Dumb (?) question but how is Google's approach here different than Mixture of Experts? Where instead of training different experts to have different model weights you just count on temperature to provide diversity of thought. How much benefit is there in getting the diversity of thought in different runs of the same model versus running a consortium of different model weights and architectures? Is there a paper contrasting results given fixed computation between spending that compute on multiple runs of the same model vs different models?
MOE is just a way to add more parameters/capacity to a model without making it less efficient to run, since it's done in a way that not all parameters are used for each token passing through the model. The name MOE is a bit misleading since the "experts" are just alternate paths though part of the model, not having any distinct expertise in the way the name might suggest.
Just running the model multiple times on the same input and selecting the best response (according to some judgement) seems a bit of a haphazard way of getting much diversity of response, if that is really all it is doing.
There are multiple alternate approaches to sampling different responses from the model that come to mind, such as:
1) "Tree of thoughts" - generate a partial response (e.g. one token, or one reasoning step), then generate branching continuations of each of those, etc, etc. Compute would go up exponentially according to number of chained steps, unless heavy pruning is done similar to how it is done for MCTS.
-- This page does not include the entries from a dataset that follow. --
theorem witness_FloatingPointInstructions :
    (∃ (a : Word) (b : Word), fIsNaN (fAdd a b).1 = true) ∧
    (∃ (a : Word) (b : Word), fIsNaN (fSub a b).1 = true) ∧
    (∃ (a : Word) (b : Word), fIsNaN (fMul a b).1 = true) ∧
    (∃ (a : Word) (b : Word) (c : Word), fIsNaN (fMac c a b).1 = true) ∧
    (∃ (a : Word) (b : Word), fIsNaN (fDiv a b).1 = true) ∧
    (∃ (a : Word), fIsNaN (fSqrt a).1 = true) ∧
    (∃ (a : Word) (b : Word), fIsNaN a = true ∧ fIsNaN b = true) ∧
    (∃ (a : Word) (b : Word), fIsNaN a = true ∧ fIsNaN b = false) ∧
    (∃ (a : Word) (b : Word), fIsNaN a = false ∧ fIsNaN b = true) ∧
    (∃ (a : Word) (b : Word), (fIsNaN a = true ∨ fIsNaN b = true)) ∧
    (∃ (s : State) (p : Fin 25) (d : BitVec 5) (a : BitVec 5) (b : BitVec 5), s.ready p = true ∧ nextOp s p = some (CoreOp.fp FpOp.fadd d a
      b)) ∧
    (∃ (s : State) (p : Fin 25) (d : BitVec 5) (a : BitVec 5) (b : BitVec 5), s.ready p = true ∧ nextOp s p = some (CoreOp.fp FpOp.fsub d a
      b)) ∧
    (∃ (s : State) (p : Fin 25) (d : BitVec 5) (a : BitVec 5) (b : BitVec 5), s.ready p = true ∧ nextOp s p = some (CoreOp.fp FpOp.fmul d a
      b)) ∧
    (∃ (s : State) (p : Fin 25) (d : BitVec 5) (a : BitVec 5) (b : BitVec 5), s.ready p = true ∧ nextOp s p = some (CoreOp.fp FpOp.fmac d a
      b)) ∧
    (∃ (s : State) (p : Fin 25) (d : BitVec 5) (a : BitVec 5) (b : BitVec 5), s.ready p = true ∧ nextOp s p = some (CoreOp.fp FpOp.fdiv d a
      b)) ∧
    (∃ (s : State) (p : Fin 25) (d : BitVec 5) (a : BitVec 5) (b : BitVec 5), s.ready p = true ∧ nextOp s p = some (CoreOp.fp FpOp.fmin d a
      b)) ∧
    (∃ (s : State) (p : Fin 25) (d : BitVec 5) (a : BitVec 5) (b : BitVec 5), s.ready p = true ∧ nextOp s p = some (CoreOp.fp FpOp.fmax d a
      b)) ∧
    (∃ (s : State) (p : Fin 25) (d : BitVec 5) (a : BitVec 5), s.ready p = true ∧ nextOp s p = some (CoreOp.fun1 FpUn.fsqrt d a)) ∧
    (∃ (s : State) (p : Fin 25) (d : BitVec 5) (a : BitVec 5), s.ready p = true ∧ nextOp s p = some (CoreOp.fun1 FpUn.fabs d a)) ∧
    (∃ (s : State) (p : Fin 25) (d : BitVec 5) (a : BitVec 5), s.ready p = true ∧ nextOp s p = some (CoreOp.fun1 FpUn.fneg d a)) ∧
    (∃ (s : State) (p : Fin 25) (d : BitVec 5) (a : BitVec 5) (b : BitVec 5), s.ready p = true ∧ nextOp s p = some (CoreOp.fcmp FpCmp.feq d
      a b)) ∧
    (∃ (s : State) (p : Fin 25) (d : BitVec 5) (a : BitVec 5) (b : BitVec 5), s.ready p = true ∧ nextOp s p = some (CoreOp.fcmp FpCmp.flt d
      a b)) ∧
    (∃ (s : State) (p : Fin 25) (d : BitVec 5) (a : BitVec 5) (b : BitVec 5), s.ready p = true ∧ nextOp s p = some (CoreOp.fcmp FpCmp.fle d
      a b)) ∧
    (∃ (s : State) (p : Fin 25) (d : BitVec 5) (a : BitVec 5), s.ready p = true ∧ nextOp s p = some (CoreOp.fmove FpMove.fcvtws d a)) ∧
    (∃ (s : State) (p : Fin 25) (d : BitVec 5) (a : BitVec 5), s.ready p = true ∧ nextOp s p = some (CoreOp.fmove FpMove.fcvtsw d a)) ∧
    (∃ (s : State) (p : Fin 25) (d : BitVec 5) (a : BitVec 5), s.ready p = true ∧ nextOp s p = some (CoreOp.fmove FpMove.fmvxs d a)) ∧
    (∃ (s : State) (p : Fin 25) (d : BitVec 5) (a : BitVec 5), s.ready p = true ∧ nextOp s p = some (CoreOp.fmove FpMove.fmvsx d a)) ∧
    (∃ (s : State) (p : Fin 25) (d : BitVec 5) (a : BitVec 5) (b : BitVec 5), s.ready p = true ∧ d.getLsbD 0 = false ∧ a.getLsbD 0 = false ∧
      b.getLsbD 0 = false ∧ nextOp s p = some (CoreOp.dmac d a b)) :=
  ⟨⟨0xffffffff#32, 0#32, by decide +kernel⟩,
    ⟨0xffffffff#32, 0x411d80e0#32, by decide +kernel⟩,
    ⟨0#32, 0xffffffff#32, by decide +kernel⟩,
    ⟨0xffffffff#32, 3#32, 0x867bb671#32, by decide +kernel⟩,
    ⟨0xffffffff#32, 0#32, by decide +kernel⟩,
    ⟨0x8dc19433#32, by decide +kernel⟩,
    ⟨0x7f814e9c#32, 0xff800002#32, by decide +kernel⟩,
    ⟨0x7f800001#32, 0x87800000#32, by decide +kernel⟩,
    ⟨0xe8800000#32, 0x7f800028#32, by decide +kernel⟩,
    ⟨0x7f8f1a46#32, 0x7f800004#32, by decide +kernel⟩,
    ⟨{mem := [(806306828, 0xb0#8), (806306829, 0x51#8), (806306830, 2#8)], pair := (vset (Vector.replicate 24 {}) 15 {lead := {pc := 0x440c#32}, live := true})},
      15, 6#5, 0xa#5, 2#5, by decide +kernel⟩,
    ⟨{mem := [(805381244, 0x70#8), (805381245, 0x35#8), (805381246, 0x2d#8)], pair := (vset (Vector.replicate 24 {}) 1 {lead := {pc := 0x247c#32}, live := true})},
      1, 0x15#5, 6#5, 0xd#5, by decide +kernel⟩,
    ⟨{mem := [(806612124, 0xb0#8), (806612125, 0xf0#8), (806612126, 0x5f#8)], pair := (vset (Vector.replicate 24 {}) 19 {lead := {pc := 0xec9c#32}, live := true})},
      19, 2#5, 0x1e#5, 0x1f#5, by decide +kernel⟩,
    ⟨{mem := [(805733640, 0x30#8), (805733641, 0x16#8), (805733642, 0x61#8)], pair := (vset (Vector.replicate 24 {}) 6 {lead := {pc := 0x8508#32}, live := true})},
      6, 0x18#5, 2#5, 1#5, by decide +kernel⟩,
    ⟨{mem := [(806723088, 0x70#8), (806723089, 0x13#8), (806723090, 0xa3#8)], pair := (vset (Vector.replicate 24 {}) 21 {lead := {pc := 0x9e10#32}, live := true})},
      21, 0xd#5, 2#5, 3#5, by decide +kernel⟩,
    ⟨{mem := [(806811820, 0x70#8), (806811821, 8#8), (806811822, 0xfd#8)], pair := (vset (Vector.replicate 24 {}) 22 {lead := {pc := 0xf8ac#32}, live := true})},
      22, 1#5, 1#5, 0x1d#5, by decide +kernel⟩,
    ⟨{mem := [(806398196, 0x30#8), (806398197, 0xf9#8), (806398198, 0x1a#8), (806398199, 1#8)], pair := (vset (Vector.replicate 24 {}) 16 {lead := {pc := 0xa8f4#32}, live := true})},
      16, 4#5, 0x1f#5, 0x1a#5, by decide +kernel⟩,
    ⟨{mem := [(805437448, 0x70#8), (805437449, 0xb4#8), (805437450, 0xc0#8)], pair := (vset (Vector.replicate 24 {}) 2 {lead := {pc := 8#32}, live := true})},
      2, 0x11#5, 0x16#5, by decide +kernel⟩,
    ⟨{mem := [(805676192, 0xf0#8), (805676193, 0x7a#8), (805676194, 0x20#8), (805676195, 1#8)], pair := (vset (Vector.replicate 24 {}) 5 {lead := {pc := 0xa4a0#32}, live := true})},
      5, 0xb#5, 0xf#5, by decide +kernel⟩,
    ⟨{mem := [(805561580, 0x70#8), (805561581, 1#8), (805561582, 0x40#8), (805561583, 1#8)], pair := (vset (Vector.replicate 24 {}) 3 {lead := {pc := 0xe4ec#32}, live := true})},
      3, 5#5, 0#5, by decide +kernel⟩,
    ⟨{mem := [(806389416, 0xb0#8), (806389417, 0xf8#8), (806389418, 0x7c#8), (806389419, 1#8)], pair := (vset (Vector.replicate 24 {}) 16 {lead := {pc := 0x86a8#32}, live := true})},
      16, 2#5, 0x1f#5, 0x1c#5, by decide +kernel⟩,
    ⟨{mem := [(805701884, 0xf0#8), (805701885, 0xe7#8), (805701886, 0x88#8), (805701887, 1#8)], pair := (vset (Vector.replicate 24 {}) 6 {lead := {pc := 0x8fc#32}, live := true})},
      6, 0x1f#5, 0x1c#5, 8#5, by decide +kernel⟩,
    ⟨{mem := [(805919752, 0x30#8), (805919753, 0xd#8), (805919754, 0xa0#8), (805919755, 1#8)], pair := (vset (Vector.replicate 24 {}) 9 {lead := {pc := 0x5c08#32}, live := true})},
      9, 0x14#5, 1#5, 0#5, by decide +kernel⟩,
    ⟨{mem := [(806843304, 0x70#8), (806843305, 0xf5#8), (806843306, 0xc0#8), (806843307, 1#8)], pair := (vset (Vector.replicate 24 {}) 23 {lead := {pc := 0x73a8#32}, live := true})},
      23, 0x15#5, 0x1e#5, by decide +kernel⟩,
    ⟨{mem := [(806833260, 0x30#8), (806833261, 0xfb#8), (806833262, 0xe0#8), (806833263, 1#8)], pair := (vset (Vector.replicate 24 {}) 23 {lead := {pc := 0x4c6c#32}, live := true})},
      23, 0xc#5, 0x1f#5, by decide +kernel⟩,
    ⟨{mem := [(806174908, 0xf0#8), (806174909, 4#8), (806174911, 2#8)], pair := (vset (Vector.replicate 24 {}) 13 {lead := {pc := 0x40bc#32}, live := true})},
      13, 0x13#5, 0#5, by decide +kernel⟩,
    ⟨{mem := [(806354944, 0x30#8), (806354945, 0x4f#8), (806354946, 0x20#8), (806354947, 2#8)], pair := (vset (Vector.replicate 24 {}) 16 {live := true})},
      16, 0x1c#5, 9#5, by decide +kernel⟩,
    ⟨{mem := [(806189648, 0x30#8), (806189649, 0xf7#8), (806189650, 0x88#8)], pair := (vset (Vector.replicate 24 {}) 13 {lead := {pc := 0x7a50#32}, live := true})},
      13, 0x1c#5, 0x1e#5, 8#5, by decide +kernel⟩⟩
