-- ==== Sys2Proof/Machine/Flags.lean ====
section
/-! DEFINITION. The status a command reports. The engine has no flags (R33); what stands in their place is the
response word with its F bit, its CODE and its DATA (R73 to R75), and the fault codes (R220). -/

namespace Sys2Proof.Machine

/-- The faults of R220. `unknownSymbol` is the host's: no command raises it (R224). -/
inductive FaultKind where
  | unknownSymbol | indexOutOfRange | conflict | notFound | sizeMismatch | illegalCommand | invariant | slot
  deriving DecidableEq, Repr

/-- The fault code (R220). -/
def faultCode : FaultKind → Nat
  | .unknownSymbol => 1
  | .indexOutOfRange => 2
  | .conflict => 3
  | .notFound => 4
  | .sizeMismatch => 5
  | .illegalCommand => 6
  | .invariant => 7
  | .slot => 8

/-- A response word from F, CODE and DATA, all other bits 0 (R73). -/
def packResponse (f : BitVec 1) (code : Nat) (data : Nat) : Word :=
  (f ++ 0#3 ++ BitVec.ofNat 4 code ++ 0#8 ++ BitVec.ofNat 16 data : BitVec (1 + 3 + 4 + 8 + 16))

/-- The success response `F = 0`, `CODE = 0`, `DATA = zext_16(d)` (R74). -/
def successResponse (d : Nat) : Word := packResponse 0#1 0 d

/-- The fault response `F = 1`, `CODE` of the fault, `DATA = zext_16(info)` (R75). -/
def faultResponse (f : FaultKind) (info : Nat) : Word := packResponse 1#1 (faultCode f) info

/-- `rsp[31]`, set when the command faulted (R73). -/
def responseFault (r : Word) : Bool := r.getLsbD 31

/-- `rsp[27:24]`, the fault code (R73). -/
def responseCode (r : Word) : Nat := (r.extractLsb' 24 4).toNat

/-- `rsp[15:0]`, the result or the fault information (R73). -/
def responseData (r : Word) : Nat := (r.extractLsb' 0 16).toNat

end Sys2Proof.Machine
end

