-- ==== Sys2Proof/Safety.lean ====
section
/-! DEFINITION. The terms in which claims are stated: the invariants of R35, the two ends of a command, what a
command leaves alone, the spec's fault matrix and opcode table, and the odometer's number. -/

namespace Sys2Proof.Machine

/-! ### The invariants of R35 -/

/-- Every table has its size: `N` entries (R24 to R28), `RMAX` for the position list (R29). -/
abbrev Engine.Sized (e : Engine) : Prop :=
  (∀ k, k < e.nrot → (e.slot k).fwd.length = e.n ∧ (e.slot k).inv.length = e.n) ∧
  (e.plugboard.paired.length = e.n ∧ e.plugboard.partner.length = e.n) ∧
  (e.reflector.paired.length = e.n ∧ e.reflector.partner.length = e.n) ∧
  (e.staging.written.length = e.n ∧ e.staging.data.length = e.n) ∧
  e.posList.length = e.rmax

/-- I-NROT. -/
abbrev Engine.INrot (e : Engine) : Prop := e.nrot ≤ e.rmax

/-- I-POS. -/
abbrev Engine.IPos (e : Engine) : Prop := ∀ k, k < e.nrot → e.pos k < e.n

/-- I-PERM: both tables of an installed slot map `0 .. N-1` into itself and undo each other, so each is a
permutation. -/
abbrev Engine.IPerm (e : Engine) : Prop :=
  ∀ k, k < e.nrot → ∀ i, i < e.n →
    e.fwd k i < e.n ∧ e.inv k i < e.n ∧ e.inv k (e.fwd k i) = i ∧ e.fwd k (e.inv k i) = i

/-- The statement of I-PB for a pairing set: symmetric, and partner 0 where unpaired. -/
abbrev PairSet.Matching (s : PairSet) (n : Nat) : Prop :=
  ∀ v, v < n →
    (s.isPaired v = true →
      s.partnerOf v < n ∧ s.isPaired (s.partnerOf v) = true ∧ s.partnerOf (s.partnerOf v) = v) ∧
    (s.isPaired v = false → s.partnerOf v = 0)

/-- I-PB. -/
abbrev Engine.IPb (e : Engine) : Prop := e.plugboard.Matching e.n

/-- The first case of I-RF: no reflector installed. -/
abbrev PairSet.Empty (s : PairSet) (n : Nat) : Prop :=
  ∀ v, v < n → s.isPaired v = false ∧ s.partnerOf v = 0

/-- The second case of I-RF: total, symmetric, no fixed point. -/
abbrev PairSet.Total (s : PairSet) (n : Nat) : Prop :=
  ∀ v, v < n →
    s.isPaired v = true ∧ s.partnerOf v < n ∧ s.partnerOf v ≠ v ∧ s.partnerOf (s.partnerOf v) = v

/-- I-RF. -/
abbrev Engine.IRf (e : Engine) : Prop := e.reflector.Empty e.n ∨ e.reflector.Total e.n

/-- I-STG. -/
abbrev Engine.IStg (e : Engine) : Prop :=
  ∀ i, i < e.n → e.staging.entry i < e.n ∧ (e.staging.isWritten i = false → e.staging.entry i = 0)

/-- The entries of the position list are 8-bit values (R29). -/
abbrev Engine.IPl (e : Engine) : Prop := ∀ k, k < e.rmax → e.pl k < 256

/-- Everything R35 says holds after reset and after every command, with the parameters' range (R6) and the sizes
and ranges of R24 to R29. -/
abbrev Engine.Inv (e : Engine) : Prop :=
  e.inst.Valid ∧ e.Sized ∧ e.INrot ∧ e.IPos ∧ e.IPerm ∧ e.IPb ∧ e.IRf ∧ e.IStg ∧ e.IPl

/-- A safe state of the machine: its engine satisfies R35. -/
abbrev State.Safe (s : State) : Prop := s.engine.Inv

/-! ### The two ends of a command -/

/-- The state after a success: engine `e`, the success response `d` given, the rest of the port as it was (R74). -/
def State.answered (s : State) (e : Engine) (d : Nat) : State := (s.withEngine e).reply (successResponse d)

/-- The state after a fault: the fault response given, everything else as it was (R75, R223). -/
def State.faulted (s : State) (f : FaultKind) (info : Nat) : State := s.reply (faultResponse f info)

/-! ### What a command leaves alone -/

/-- Nothing but positions differs: the constants, the number of rotors, every wiring, the plugboard, the reflector,
the staging buffer and the position list are the same. -/
def Engine.SameButPositions (e e' : Engine) : Prop :=
  e'.inst = e.inst ∧ e'.nrot = e.nrot ∧
  (∀ k, (e'.slot k).fwd = (e.slot k).fwd ∧ (e'.slot k).inv = (e.slot k).inv) ∧
  e'.plugboard = e.plugboard ∧ e'.reflector = e.reflector ∧ e'.staging = e.staging ∧ e'.posList = e.posList

/-- A rotor wired `c` has been put on top of the stack at position 0, with the inverse table derived, and nothing
else has changed (R194). -/
def Engine.Appended (e e' : Engine) (c : Nat → Nat) : Prop :=
  e'.nrot = e.nrot + 1 ∧ (∀ k, k < e.nrot → e'.slot k = e.slot k) ∧ e'.pos e.nrot = 0 ∧
  (∀ i, i < e.n → e'.fwd e.nrot i = c i ∧ e'.inv e.nrot (c i) = i) ∧
  e'.inst = e.inst ∧ e'.plugboard = e.plugboard ∧ e'.reflector = e.reflector ∧ e'.staging = e.staging ∧
  e'.posList = e.posList

/-- Rotor `j` advances in a step exactly when every rotor below it was at `N-1` before the step (R175). -/
abbrev Engine.advances (e : Engine) (j : Nat) : Prop := ∀ i, i < j → e.pos i = e.n - 1

/-! ### The writers of each part of the state (R21, R30, R50) -/

/-- The commands that write a position of a rotor that stays installed (R21). -/
def writesPositions : Instr → Bool
  | .adv _ => true
  | .spr _ _ => true
  | .stp => true
  | .sps _ => true
  | .rsp => true
  | .enc _ => true
  | .dec _ => true
  | .rst => true
  | .new => true
  | _ => false

/-- The commands that write the plugboard (R50). -/
def writesPlugboard : Instr → Bool
  | .con _ _ => true
  | .dis _ => true
  | .plb _ => true
  | .new => true
  | _ => false

/-- The commands that write the reflector (R50). -/
def writesReflector : Instr → Bool
  | .rflct _ => true
  | .new => true
  | _ => false

/-- The commands that write the staging buffer (R50). -/
def writesStaging : Instr → Bool
  | .stg _ _ => true
  | .stc => true
  | .new => true
  | _ => false

/-- The commands that write the position list buffer (R50). -/
def writesPosList : Instr → Bool
  | .plw _ _ => true
  | .new => true
  | _ => false

/-- The commands that write `NROT` (R30). -/
def writesNrot : Instr → Bool
  | .rot _ => true
  | .new => true
  | _ => false

/-! ### The fault matrix (R232) -/

/-- The faults a legal command can raise, row by row (R232). -/
def mayRaise : Instr → List FaultKind
  | .new => []
  | .stc => []
  | .stp => []
  | .rsp => []
  | .rst => []
  | .inf _ => []
  | .stg _ _ => [.indexOutOfRange]
  | .pfw _ _ => [.slot, .indexOutOfRange]
  | .pin _ _ => [.slot, .indexOutOfRange]
  | .ren _ _ => [.slot, .indexOutOfRange]
  | .rde _ _ => [.slot, .indexOutOfRange]
  | .adv _ => [.slot]
  | .spr _ _ => [.slot]
  | .pos _ => [.slot]
  | .plw _ _ => [.slot]
  | .con _ _ => [.indexOutOfRange, .conflict]
  | .dis _ => [.indexOutOfRange]
  | .isp _ _ => [.indexOutOfRange]
  | .plg _ => [.indexOutOfRange]
  | .sen _ => [.indexOutOfRange]
  | .sde _ => [.indexOutOfRange]
  | .rfe _ => [.indexOutOfRange, .notFound]
  | .plb _ => [.invariant]
  | .sps _ => [.sizeMismatch]
  | .rot _ => [.slot, .invariant]
  | .rflct _ => [.invariant]
  | .enc _ => [.indexOutOfRange, .notFound]
  | .dec _ => [.indexOutOfRange, .notFound]

/-! ### The opcode table as the spec prints it (R71, R77, R79) -/

/-- A row of spec/opcode_table.json: a word belongs to it when `word &&& mask = match`, and is legal when the
named-value field of R79, if the row has one, is at most `limit`. -/
structure OpcodeRow where
  pattern : Word
  mask : Word
  /-- The field that holds a kind, selector or target, as a mask; all zero when there is none. -/
  valueMask : Word
  /-- The largest legal value of that field, in place. -/
  limit : Word
  deriving DecidableEq, Repr

/-- The first half of the opcode table, `OPC = 0x01` to `0x25`. -/
def opcodeRowsLow : List OpcodeRow :=
  [ ⟨0x01000000, 0xFFFFFFFF, 0, 0⟩, ⟨0x02000000, 0xFFFFFF00, 0xFF, 2⟩, ⟨0x10000000, 0xFFFFFFFF, 0, 0⟩,
    ⟨0x11000000, 0xFFFF0000, 0, 0⟩, ⟨0x12000000, 0xFF00FF00, 0, 0⟩, ⟨0x13000000, 0xFF00FF00, 0, 0⟩,
    ⟨0x20000000, 0xFFFF0000, 0, 0⟩, ⟨0x21000000, 0xFFFFFF00, 0, 0⟩, ⟨0x22000000, 0xFF00FF00, 0xFF0000, 0x10000⟩,
    ⟨0x23000000, 0xFFFFFF00, 0, 0⟩, ⟨0x24000000, 0xFFFFFF00, 0, 0⟩, ⟨0x25000000, 0xFFFFFF00, 0xFF, 3⟩ ]

/-- The second half of the opcode table, `OPC = 0x30` to `0x54`. -/
def opcodeRowsHigh : List OpcodeRow :=
  [ ⟨0x30000000, 0xFF00FF00, 0, 0⟩, ⟨0x31000000, 0xFF00FF00, 0, 0⟩, ⟨0x32000000, 0xFF00FFFF, 0, 0⟩,
    ⟨0x33000000, 0xFF00FF00, 0, 0⟩, ⟨0x40000000, 0xFFFFFF00, 0, 0⟩, ⟨0x41000000, 0xFFFFFF00, 0, 0⟩,
    ⟨0x42000000, 0xFFFFFFFF, 0, 0⟩, ⟨0x43000000, 0xFF00FFFF, 0, 0⟩, ⟨0x44000000, 0xFF00FF00, 0, 0⟩,
    ⟨0x45000000, 0xFFFFFF00, 0, 0⟩, ⟨0x46000000, 0xFFFFFFFF, 0, 0⟩, ⟨0x50000000, 0xFFFFFF00, 0xFF, 2⟩,
    ⟨0x51000000, 0xFFFFFF00, 0xFF, 3⟩, ⟨0x52000000, 0xFFFFFF00, 0, 0⟩, ⟨0x53000000, 0xFFFFFF00, 0, 0⟩,
    ⟨0x54000000, 0xFFFFFFFF, 0, 0⟩ ]

/-- The 28 rows of spec/opcode_table.json. -/
def opcodeRows : List OpcodeRow := opcodeRowsLow ++ opcodeRowsHigh

/-- A word that none of R78, R79, R80 calls illegal. -/
abbrev LegalWord (w : Word) : Prop :=
  ∃ row ∈ opcodeRows, w &&& row.mask = row.pattern ∧ w &&& row.valueMask ≤ row.limit

/-! ### The odometer's number (R178) -/

/-- `X(P)`: the position vector read in base `N`, slot 0 the least significant digit (R178). -/
def odometerValue (n : Nat) : List Nat → Nat
  | [] => 0
  | p :: ps => p + n * odometerValue n ps

end Sys2Proof.Machine
end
2) Separate response planning/brainstorming from response generation by first using a "tree of thoughts" like process just to generate some shallow (e.g. depth < 3) alternate approaches, then use each of those approaches as additional context to generate one or more actual responses (to then evaluate and choose from). Hopefully this would result in some high level variety of response without the cost of of just generating a bunch of responses and hoping that they are usefully diverse.
Mixture of Experts isn't using multiple models with different specialties, it's more like a sparsity technique, where you massively increase the number of parameters and use only a subset of the weights in each forward pass.